Empowering users to teach robots new tricks and tasks is essential for integrating robots into real-world applications. With recent advancements in large language models (LLMs), we have made progress in this area. LLMs allow us to use natural language to teach robots, but they struggle when it comes to translating language into low-level robot commands.
To solve this problem, we have developed a language-to-reward system that bridges the gap between language and robot actions. We use reward functions as an interface to translate user instructions into code that specifies the desired actions. We then use optimization techniques to find the best robot actions that maximize the generated reward function.
Our language-to-reward system consists of two main components: the Reward Translator and the Motion Controller. The Reward Translator maps user instructions to reward functions represented as python code. The Motion Controller optimizes the reward function to find the optimal robot actions.
To make the system more reliable, we break down the Reward Translator into two sub-modules: the Motion Descriptor and the Reward Coder. The Motion Descriptor interprets user input and expands it into a detailed description of the desired robot motion. This makes the reward coding task more stable and provides a more interpretable interface for users. The Reward Coder then translates the motion description into the reward function using python code.

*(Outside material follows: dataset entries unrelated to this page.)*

-- ==== Sys2Proof/Machine/Lifecycle.lean ====
section
/-!
DEFINITION. The block lifecycle of spec/01 (R33–R40) with the dependencies, idle points, RESET effects and fault effects
that each block's chapter gives, partition teardown (R474), and the host side of EV_PEND and EV_SET (R519).
-/

namespace Sys2Proof.Machine

/-! ## Dependencies (R39) -/

/-- NET pages that a domain's PORTS names (R351). -/
def domainPorts (d : Nat) (s : State) : List Nat :=
  ((List.range 5).filter (fun p => bitOf (getF (TIM_D_CFG_PORTS d) s) p)).map (fun p => 0x20 + p)

/-- Group 0 runs in early mode (R500). -/
def earlyMode (s : State) : Bool := (s.grp 0).early

/-- The SYN and LNK pages that serve the tiles of a group (R144). -/
def groupPages (g : Nat) (s : State) : List Nat :=
  (((groupTiles g s).map (fun k => 0x80 + k / 128)) ++ ((groupTiles g s).map lanePage)).eraseDups

/-- The blocks a block depends on, as its chapter lists them. -/
def deps (page : Nat) (s : State) : List Nat :=
  if page = 8 then [1, 4]
  else if page = 0x11 ∨ page = 0x12 then 0x10 :: domainPorts (page - 0x11) s
  else if page = 0x18 ∨ page = 0x180 then [0x10]
  else if 0x20 ≤ page ∧ page ≤ 0x24 then [1, 0x10]
  else if page = 0x28 then 0x10 :: hbmPages
  else if 0x40 ≤ page ∧ page ≤ 0x57 then [1, 0x28] ++ hbmPages
  else if page = 0x60 then 0x10 :: hbmPages
  else if page = 0x68 ∨ page = 0x178 then hbmPages
  else if 0x80 ≤ page ∧ page ≤ 0x87 then (if earlyMode s && (groupPages 0 s).contains page then [] else 0x148 :: hbmPages)
  else if 0x90 ≤ page ∧ page ≤ 0x93 then
    [0x10] ++ (if (s.grp (page - 0x90)).early then [] else hbmPages) ++ groupPages (page - 0x90) s
  else if 0x100 ≤ page ∧ page ≤ 0x13F then [1]
  else if page = 0x148 then 0x178 :: hbmPages
  else if 0x150 ≤ page ∧ page ≤ 0x153 then [0x10, 0x80] ++ hbmPages
  else if page = 0x158 then [0x20, 0x21, 0x22, 0x23, 0x24, 0x10] ++ hbmPages
  else if page = 0x160 then [1, 0x10] ++ hbmPages
  else if page = 0x161 then [1, 0x10, 0x160] ++ hbmPages
  else if 0x170 ≤ page ∧ page ≤ 0x173 then [1]
  else if 0x190 ≤ page ∧ page ≤ 0x197 then 0x198 :: hbmPages
  else []

/-- The pages with a lifecycle of their own (R232, R461, R518). -/
def hasLifecycle (page : Nat) : Bool :=
  assigned page && decide (page ≠ 0) && !(decide (0x29 ≤ page) && decide (page ≤ 0x2F)) && !(decide (5 ≤ page) && decide (page ≤ 7))

/-- The blocks that depend on a block. -/
def dependents (page : Nat) (s : State) : List Nat :=
  allPages.filter (fun q => hasLifecycle q && (deps q s).contains page)

/-- Every block that depends on a block reads one of the states given. -/
def dependentsIn (sts : List Nat) (page : Nat) (s : State) : Bool :=
  (dependents page s).all (fun q => sts.contains (blockState q s))

/-! ## Work in hand -/

/-- Ports whose NET page or camera output is meant: a sensor of the port has a frame between Frame Start and outputs. -/
def camBusy (p : Nat) (s : State) : Bool :=
  (List.range 8).any (fun k => decide (getF (CAM_S_CFG_PORT k) s = p) && (s.sensor k).frame.isSome) ||
  (List.range 8).any (fun o => (FMap.get none s.cam.due o).isSome &&
    decide (getF (CAM_S_CFG_PORT (getF (CAM_O_CFG_SENSOR o) s)) s = p))

/-- A jet of the basin holds a ray, or a portion holds rays of an unfinished frame (R113). -/
def synBusy (b : Nat) (s : State) : Bool :=
  (List.range 2).any (fun k => (s.fan (2 * b + k)).row.isSome) ||
  (List.range 128).any (fun i => decide (poolRays (128 * b + i) s ≠ 0))

/-- The block is at the idle point its chapter gives for PARK; frames are received and probe rays cast in single steps, so
nothing of them is in hand between steps. -/
def atIdlePoint (page : Nat) (s : State) : Bool :=
  if page = 2 ∨ page = 0x10 ∨ page = 0x198 ∨ page = 0x1A0 then false
  else if page = 8 then (List.range 30).all (fun z => !getB (TRM_STAT_RUNNING z) s)
  else if page = 0x11 ∨ page = 0x12 then (s.dom (page - 0x11)).sync.isNone && (s.dom (page - 0x11)).t3.isNone
  else if page = 0x28 then s.str.ctxs.all (fun e => e.2.held.isEmpty && e.2.au.isNone && e.2.queue.isEmpty)
  else if 0x40 ≤ page ∧ page ≤ 0x57 then
    !getB (DEC_CORE_BUSY (page - 0x40)) s
  else if page = 0x60 then s.asm.run.isNone
  else if page = 0x68 then s.asm.draws.isEmpty
  else if 0x80 ≤ page ∧ page ≤ 0x87 then !synBusy (page - 0x80) s
  else if 0x90 ≤ page ∧ page ≤ 0x93 then groupFinished (page - 0x90) s
  else if 0x100 ≤ page ∧ page ≤ 0x13F then (pageLanes (page - 0x100)).all (fun k => sendsIdle k s)
  else if page = 0x148 then
    (List.range 4).all (fun g => [0, 5, 7].contains (groupState g s)) && s.cor.derive.isNone && s.cor.exports.isEmpty &&
      s.cor.tiles.all (fun e => e.2.rayCopy.isNone && e.2.ready.isEmpty)
  else if 0x150 ≤ page ∧ page ≤ 0x153 then !getB (ENC_CORE_BUSY (page - 0x150)) s
  else if page = 0x158 then s.egr.ports.all (fun e => e.2.sending.isNone)
  else if page = 0x160 ∨ page = 0x161 then !camBusy (page - 0x160) s
  else if 0x170 ≤ page ∧ page ≤ 0x173 then dependentsIn [0, 5] page s
  else if page = 0x178 then s.slc.comp.isEmpty && s.slc.dec.isEmpty
  else if page = 0x180 then s.rim.line.isNone
  else if 0x190 ≤ page ∧ page ≤ 0x197 then (s.prt (page - 0x190)).disp.isEmpty
  else true

/-- Work in flight has finished, for a stop (R35): a group first completes every frame whose FL has passed (R140). -/
def workDone (page : Nat) (s : State) : Bool :=
  if page = 2 ∨ page = 0x10 ∨ page = 0x198 ∨ page = 0x1A0 ∨ (0x170 ≤ page ∧ page ≤ 0x173) then true
  else if 0x90 ≤ page ∧ page ≤ 0x93 then groupFinished (page - 0x90) s
  else if page = 0x160 ∨ page = 0x161 then atIdlePoint page s && (s.i3cq (page - 0x160)).isEmpty
  else atIdlePoint page s

/-! ## Partition teardown (R474) -/

/-- Semaphore `n` is freed. -/
def freeSem (n : Nat) (s : State) : State := s |> setB (HST_SEM_HELD n) false |> setF (HST_SEM_HOLDER n) 0

/-- Open rim regions of partition `p` whose queues are empty close. -/
def closeRegions (p : Nat) (s : State) : State :=
  each (List.range 16) (fun r t =>
    ifS (rimOpen r t && decide (getF (RIM_RGN_STAT_OWNER r) t = p) && (t.rimQ r).isEmpty) (wr (RIM_RGN_STAT_STATE r).addr 0) t) s

/-- Every resource of partition `p` begins to be released, without completions (R474 step 3). -/
def teardown (p : Nat) (s : State) : State :=
  let s := each (s.str.ctxs.map (fun e => e.1)) (fun i t =>
    ifS (decide ((t.ctx i).state = 1) && decide ((t.ctx i).owner = p)) (closeCtx i none) t) s
  let s := each (s.asm.planes.map (fun e => e.1)) (fun i t =>
    ifS (decide ((t.plane i).state = 1) && decide ((t.plane i).owner = p)) (startFree i none) t) s
  let s := each (s.asm.wins.map (fun e => e.1)) (fun i t =>
    ifS ((t.win i).any (fun w => decide (w.owner = p))) (State.setWin i none) t) s |> showAsm
  let s := each (s.enc.sessions.map (fun e => e.1)) (fun i t =>
    ifS (decide ((t.sess i).state = 1) && decide ((t.sess i).owner = p)) (closeSession i none) t) s
  let s := each (s.egr.subs.map (fun e => e.1)) (fun i t =>
    ifS ((t.sub i).open_ && decide ((t.sub i).owner = p)) (closeSub i none) t) s
  let s := each (List.range 8) (fun l t =>
    ifS (decide ((t.cueList l).state ≠ 0) && decide ((t.cueList l).owner = p)) (freeList l) t) s
  let s := each (s.cue.presets.map (fun e => e.1)) (fun i t =>
    ifS ((t.preset i).any (fun x => decide (x.owner = p))) (State.setPreset i none) t) s
  let s := each (s.rim.storeOwner.map (fun e => e.1)) (fun i t =>
    if FMap.get 0 t.rim.storeOwner i = p + 1 then
      { t with rim := { t.rim with store := FMap.set [] t.rim.store i [], storeOwner := FMap.set 0 t.rim.storeOwner i 0 } }
    else t) s
  let s := each (List.range 64) (fun n t => 
    ifS (getB (HST_SEM_HELD n) t && decide (getF (HST_SEM_HOLDER n) t = p) && !t.hst.fwSems.contains n) (freeSem n) t) s
  { s with slc := { s.slc with pend := FMap.keep (fun q => decide (q ≠ p)) s.slc.pend } } |> showSlc p |> closeRegions p

/-- Every resource of partition `p` has been released. -/
def tornDown (p : Nat) (s : State) : Bool :=
  s.str.ctxs.all (fun e => decide (e.2.state = 0) || decide (e.2.owner ≠ p)) &&
  s.asm.planes.all (fun e => decide (e.2.state = 0) || decide (e.2.owner ≠ p)) &&
  s.enc.sessions.all (fun e => decide (e.2.state = 0) || decide (e.2.owner ≠ p)) &&
  s.egr.subs.all (fun e => !e.2.open_ || decide (e.2.owner ≠ p)) &&
  (List.range 16).all (fun r => !rimOpen r s || decide (getF (RIM_RGN_STAT_OWNER r) s ≠ p))

/-- The teardown of a stopping partition begins once no command of it is outstanding (R474). -/
def beginTeardown (p : Nat) (s : State) : State :=
  if (s.prt p).tearing || !(s.prt p).disp.isEmpty then s
  else s.setPrt p { s.prt p with tearing := true } |> teardown p

/-- The pending map is cleared, and the page can read OFF. -/
def endTeardown (p : Nat) (s : State) : State :=
  each (List.range 64) (fun w => setF (HST_EPEND p w) 0) (s.setPrt p { s.prt p with tearing := false })

/-! ## Entering states -/

/-- CLK_STAT shows which fast PLLs run: those whose blocks do (R22, R447). DESIGN CHOICE (log 44): a clock whose blocks are
only STARTING or in FAULT shows unlocked, which R22 does not say. -/
def showPlls (s : State) : State :=
  let mask := ((List.range 4).map (fun k => bit (runs (0x80 + 2 * k) s || runs (0x81 + 2 * k) s) * 2 ^ k)).sum
  s |> setF CLK_STAT_RCLK mask |> setB CLK_STAT_DEC ((List.range 24).any (fun k => runs (0x40 + k) s))
    |> setB CLK_STAT_HUB (mainOn s && [0, 3, 4, 6].contains (pwrState s))

/-- A port that stops driving loses its link (R230). -/
def linkDrops (p : Nat) (s : State) : State :=
  if !getB (NET_STAT_LINK p) s then s else
  s |> setB (NET_STAT_LINK p) false |> setB (NET_STAT_AN_DONE p) false |> setB (NET_STAT_FEC_LOCK p) false
    |> setB (NET_STAT_ALIGNED p) false |> raise (0x20 + p) 3

/-- What the block stops doing when it leaves its running states for OFF, PARKED or FAULT. -/
def stopsDriving (page : Nat) (s : State) : State :=
  if 0x100 ≤ page ∧ page ≤ 0x13F then lnkDown (page - 0x100) s
  else if 0x90 ≤ page ∧ page ≤ 0x93 then groupDown (page - 0x90) s
  else if 0x20 ≤ page ∧ page ≤ 0x24 then linkDrops (page - 0x20) s
  else if 0x170 ≤ page ∧ page ≤ 0x173 then advanceTraffic (page - 0x170) s
  else s

/-- What happens as a block reads OFF (R208, R351, R405, R435). -/
def goesOff (page : Nat) (s : State) : State :=
  let s := stopsDriving page s
  if page = 0x11 ∨ page = 0x12 then s |> restServo (page - 0x11) 0 |> setValid (page - 0x11) false
  else if page = 0x148 then corAbort s
  else if page = 0x178 then slcDown s
  else if page = 0x160 ∨ page = 0x161 then camDown (page - 0x160) s
  else if 0x90 ≤ page ∧ page ≤ 0x93 then takeBanks (page - 0x90) s
  else s

/-- What happens as a block reads PARKED (R193, R351, R418; log 39). -/
def goesParked (page : Nat) (s : State) : State :=
  let s := stopsDriving page s
  if 0x170 ≤ page ∧ page ≤ 0x173 then selfRefresh (page - 0x170) s
  else if page = 0x11 ∨ page = 0x12 then setF (TIM_D_STAT_PSTATE (page - 0x11)) 5 s
  else if 0x90 ≤ page ∧ page ≤ 0x93 then takeBanks (page - 0x90) s else s

/-- What happens as a block reads ON (R155, R378, R469); a group does so in its first FL (R139). -/
def goesOn (page : Nat) (s : State) : State :=
  if 0x100 ≤ page ∧ page ≤ 0x13F then lnkUp (page - 0x100) s
  else if page = 0x11 ∨ page = 0x12 then restServo (page - 0x11) 1 s
  else if page = 0x180 then rimServe s
  else if page = 0x160 ∨ page = 0x161 then busNext (page - 0x160) s
  else if page = 0x60 then queueAllKnown s
  else if 0x170 ≤ page ∧ page ≤ 0x173 then hbmWakes (page - 0x170) s
  else s

/-- A PARKED block goes on: it reads ON at once, a raster group from its first FL (R35, R140). -/
def unpark (page : Nat) (s : State) : State :=
  if 0x90 ≤ page ∧ page ≤ 0x93 then ifS (!(s.grp (page - 0x90)).resuming) (groupResumes (page - 0x90)) s else s |> setState page 2 |> goesOn page

/-- A block enters STARTING (R139, R415); a camera port disables hot-join with DISEC (R390, log 24). -/
def starts (page : Nat) (s : State) : State :=
  let s := s |> setState page 1 |> uncalibrate page
  if 0x90 ≤ page ∧ page ≤ 0x93 then groupStart (page - 0x90) s
  else if 0x170 ≤ page ∧ page ≤ 0x173 then hbmStart (page - 0x170) s
  else if page = 0x160 ∨ page = 0x161 then emit (.i3c (page - 0x160) [Word.ofNat (2 ^ 31 + 1)] [0x08]) s
  else if 0x190 ≤ page ∧ page ≤ 0x197 then
    let p := page - 0x190
    s.setPrt p { s.prt p with lastSet := false, answer := none }
  else s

Once we have the reward function, the Motion Controller synthesizes a controller that maps robot observation to low-level robot actions. We use different strategies to solve this problem, including reinforcement learning and model predictive control.
We have tested our system on various robotic control tasks in simulation and on a physical robot manipulator. Our system allows users to teach robots new skills and tasks with concise natural language instructions. It is especially useful for tasks that go beyond pre-designed primitives.
In conclusion, our language-to-reward system enables users to teach robots novel actions through natural language input. It bridges the gap between language and low-level robot actions using reward functions as an interface. With this system, users can easily teach robots new tasks and skills, opening up possibilities for real-world applications.